* [What you will do]
Which lines in the data contain the word "malformed"? Please copy each of them.

Collected data entries
────────────────────
/-- The tile of an image from the rows of memory read of it, in whatever order they were read; the event of a malformed one (R74, R274). -/
def rowsTile (canon : Bool) (va : Nat) (rows : List (Nat × List Byte)) : Tile × List Nat :=
  let bs := (imageRows va (imageBytes canon)).flatMap fun r => ((rows.find? fun x => x.1 == r).map (·.2)).getD []
  tileOfImage canon fun off n => leNat ((bs.drop off).take n)

/-- Perform one part of an access of the core under view: poison ends the operation at the part that meets it (R211). -/
def State.performPart (s : State) (o : MOp) (ix : Nat) : State :=
  match o.body with
  | .desc pa =>
    let d := if s.poisonedAt pa 64 then .error { code := .poison, addr := o.va } else .ok (s.bytesAt pa 64)
    ((s.touchRow pa).updK o.strm fun x => x.readDesc o.id d).endMop o none
  | .load pa n signed dst =>
    ((s.touchRow pa).updC fun c => c.deliver dst (extendLoad (s.natAt pa n) n signed)).endMop o none
  | .store pa bs => ((s.touchRow pa).writeMem pa bs).endMop o none
  | .atomic fn pa n b c dst =>
    let old := s.natAt pa n
    let new := atomicNew fn n old b c
    let s1 := s.touchRow pa
    let s2 := if fn = 9 ∧ old ≠ c then s1 else s1.writeMem pa (leBytes n new)
    (s2.updC fun k => k.deliver dst (BitVec.ofNat 64 old)).endMop o none
  | .swadd pa n => ((s.touchRow pa).raiseSync pa n).endMop o none
  | .ldv todo regs pred =>
    match todo.find? fun p => p.1 == ix with
    | none => s
    | some (_, key) =>
      if s.poisonedAt key 128 then s.endMop o (some (poisonAt (o.vaOf ix)))
      else
        let r := regs.getD (ix / 16) 0
        let left := todo.filter fun p => p.1 != ix
        ((s.touchRow key).updC fun c => c.setVreg r (setRow (c.vreg r) (ix % 16) pred false (s.bytesAt key 128))).goOn o
          left.isEmpty (.ldv left regs pred)
  | .ldvp todo port slots pred acc =>
    match todo.find? fun p => p.1 == ix with
    | none => s
    | some (_, key) =>
      if s.poisonedAt key 128 then s.endMop o (some (poisonAt (o.vaOf ix)))
      else
        let m := ix / 16
        let acc1 := acc.set m (setRow (acc.getD m []) (ix % 16) pred true (s.bytesAt key 128))
        let left := todo.filter fun p => p.1 != ix
        let s1 := s.touchRow key
        let s2 := if (left.any fun p => p.1 / 16 == m) then s1
          else s1.updC fun c => c.fillPort port (slots.getD m 0) { data := acc1.getD m [], mark := none }
        s2.goOn o left.isEmpty (.ldvp left port slots pred acc1)
  | .stv todo data pred =>
    match todo.find? fun p => p.1 == ix with
    | none => s
    | some (_, key) =>
      let left := todo.filter fun p => p.1 != ix
      ((s.touchRow key).writeRow key (ix % 16) (data.getD (ix / 16) []) pred).goOn o left.isEmpty (.stv left data pred)
  | .ldg elems n regs =>
    match elems.find? fun e => e.1 == ix with
    | none => s
    | some (_, key) =>
      if s.poisonedAt key n then s.endMop o (some (poisonAt (o.vaOf ix)))
      else
        let r := regs.getD 0 0
        let h := regs.getD 1 0
        let left := elems.filter fun e => e.1 != ix
        let (v1, v2) := gatherElem (s.core.vreg r) (s.core.vreg h) ix n (s.natAt key n)
        let s1 := (s.touchRow key).updC fun c => c.setVreg r v1
        let s2 := if n = 4 then s1.updC fun c => c.setVreg h v2 else s1
        s2.goOn o left.isEmpty (.ldg left n regs)
  | .stg elems n =>
    match elems.find? fun e => e.1 == ix with
    | none => s
    | some (_, key, val) =>
      let left := elems.filter fun e => e.1 != ix
      ((s.touchRow key).writeMem key (leBytes n val)).goOn o left.isEmpty (.stg left n)
  | .astr pages va bs left =>
    let (a, n) := rowSpan va bs.length ix
    let rest := left.filter (· != ix)
    ((s.touchRow (keyIn pages a)).writeIn pages a ((bs.drop (a - va)).take n)).goOn o rest.isEmpty (.astr pages va bs rest)
  | .aldr pages va c canon left got =>
    let (a, n) := rowSpan va (imageBytes canon) ix
    match s.firstPoison pages a n with
    | some x => (s.updC fun k => k.setTile c Tile.malformed).endMop o (some (poisonAt x))
    | none =>
      let got1 := got ++ [(ix, s.bytesIn pages a n)]
      let rest := left.filter (· != ix)
      let s1 := s.touchRow (keyIn pages a)
      if rest.isEmpty then
        let (t, ev) := rowsTile canon va got1
        ((s1.updC fun k => k.setTile c t).countEvents s1.core .m ev).endMop o none
      else s1.goOn o false (.aldr pages va c canon rest got1)

/-- Whether an access has one part only and no batch: a scalar access, which a failed link faults (R331). -/
def MBody.isScalar : MBody → Bool
  | .load _ _ _ _ => true
  | .store _ _ => true
  | .atomic _ _ _ _ _ _ => true
  | .swadd _ _ => true
  | _ => false

/-- A part of an access meets a page the failed host link refuses: the operation ends there (R211, R331; log entry 33). -/
def State.refusePart (s : State) (o : MOp) (ix : Nat) : State :=
  match o.body with
  | .desc _ => (s.updK o.strm fun x => x.readDesc o.id (.error { code := .translation, sub := 2, addr := o.va })).endMop o none
  | .aldr _ va c canon _ _ =>
    (s.updC fun k => k.setTile c Tile.malformed).endMop o (some (refusedAt (rowSpan va (imageBytes canon) ix).1))
  | .astr _ va bs _ => s.endMop o (some (refusedAt (rowSpan va bs.length ix).1))
  | _ => s.endMop o (some (refusedAt (o.vaOf ix)))

/-- Whether no older access of the same stream and class stands before an access (R100). -/
def oldestOfClass (ops : List MOp) (o : MOp) : Bool :=
  !(ops.takeWhile fun x => x.id != o.id).any fun x => x.strm == o.strm && x.cls == o.cls

/-! ### Landing (R43, R44, R79) -/

/-- Merge the written bits of each lane (R44). -/
def mergeReg (old mask val : VReg) : VReg :=
  Sparse.ofFn 1024 fun n =>
    let m := Sparse.get mask n
    (Sparse.get old n &&& ~~~m) ||| (Sparse.get val n &&& m)

def applyParts (c : Core) : List RegPart → Core
  | [] => c
  | p :: r => applyParts (c.setVreg p.reg (mergeReg (c.vreg p.reg) p.mask p.val)) r

/-- The effect of one fixed-latency write at its landing (R44, R261). `n` selects the free split of each lane. -/
def PEff.apply (n : Nat) (e : PEff) (c : Core) : Core :=
  match e with
  | .regs parts => applyParts c parts
  | .port p slot tile => c.fillPort p slot { data := tile, mark := none }
  | .mask m pred val => c.setMask m ((c.mask m &&& ~~~pred) ||| (val &&& pred))
  | .contrib t lanes anc =>
    let x := c.tile t
    let y := match anc with | some a => if a = x.anchor then x else x.reanchor a | none => x
    c.setTile t (y.map fun i l => match lanes.find? fun p => p.1 == i with | some p => Lane.add (n + i) l p.2 | none => l)
  | .canon t => c.setTile t ((c.tile t).map fun _ l => l.canon)
  | .clear t pred => c.setTile t ((c.tile t).map fun i l => if pbit pred i then default else l)
  | .copy t pred lanes anc =>
    let x := c.tile t
    c.setTile t { lanes := Sparse.ofFn 1024 fun i => if pbit pred i then Sparse.get lanes i else x.lane i
                  anchor := anc.getD x.anchor }
  | .anchor t a => c.setTile t ((c.tile t).reanchor a)

/-- The order in which writes due in one cycle land: A, then V, then M, earlier words first (R44). -/
def landsBefore (a b : Pending) : Bool :=
  decide (a.due < b.due) || (a.due == b.due && (decide ((strmNum a.strm) < (strmNum b.strm)) ||
    (a.strm == b.strm && decide (a.ord ≤ b.ord))))

/-- Insert in landing order. -/
def insertPending (p : Pending) : List Pending → List Pending
  | [] => [p]
  | q :: r => if landsBefore q p then q :: insertPending p r else p :: q :: r

/-- Land a list of writes. -/
def State.landAll (s : State) : List Pending → State
  | [] => s
  | p :: r =>
    let s1 := { s with core := p.eff.apply s.freeN s.core, freeN := s.freeN + 1024 }
    (s1.countEvents s.core p.strm p.events).landAll r

/-- Land every write due by a cycle. -/
def State.landDue (s : State) (t : Nat) : State :=
  let due := s.core.pending.filter fun p => decide (p.due ≤ t)
  (s.updC fun c => { c with pending := c.pending.filter fun p => !decide (p.due ≤ t) }).landAll due

/-- Whether a write is bound for a port. -/
def PEff.isPort : PEff → Bool
  | .port _ _ _ => true
  | _ => false

/-- At a stop, results bound for a port enter their slots (R46). -/
def State.landPorts (s : State) : State :=
  let due := s.core.pending.filter fun p => p.eff.isPort
  (s.updC fun c => { c with pending := c.pending.filter fun p => !p.eff.isPort }).landAll due

/-! ### Stopping a gang (R343, R352) -/

/-- Bring one of the running cores under view. -/
def State.focus (s : State) (c : Core) : State :=
  if s.core.running ∧ s.core.did = c.did ∧ s.core.cid = c.cid then s
  else
    let rest := s.parked.filter fun x => !(x.did == c.did && x.cid == c.cid)
    match s.parked.find? fun x => x.did == c.did && x.cid == c.cid with
    | none => s
    | some x => { s with core := x, parked := rest ++ (if s.core.running then [s.core] else []) }

/-- At a stop the core under view lands what is due before its streams would next have issued, and its port-bound results (R46). -/
def State.settleCore (s : State) : State := (s.landDue s.core.turnAt).landPorts

def State.settleCores (s : State) : List Core → State
  | [] => s
  | c :: r => ((s.focus c).settleCore).settleCores r

/-- Settle the cores of a gang; the core under view stays under view. -/
def State.settleGang (s : State) (cs : List Core) : State :=
  if s.core.running then (s.settleCores cs).focus s.core else s.settleCores cs

/-- Mark a core halted for a debugger: dbg.HLT reads 1 (R53, R203, R352). -/
def Core.markHalted (c : Core) : Core :=
  let up := fun (v : JobView) => { v with dbg := v.dbg ||| 4#32 }
  { c with halted := true, jobv := up c.jobv, sa := { c.sa with view := up c.sa.view }
           sv := { c.sv with view := up c.sv.view }, sm := { c.sm with view := up c.sm.view } }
────────────────────
* [Final answer]
/-- The tile of an image from the rows of memory read of it, in whatever order they were read; the event of a malformed one (R74, R274). -/
    | some x => (s.updC fun k => k.setTile c Tile.malformed).endMop o (some (poisonAt x))
    (s.updC fun k => k.setTile c Tile.malformed).endMop o (some (refusedAt (rowSpan va (imageBytes canon) ix).1))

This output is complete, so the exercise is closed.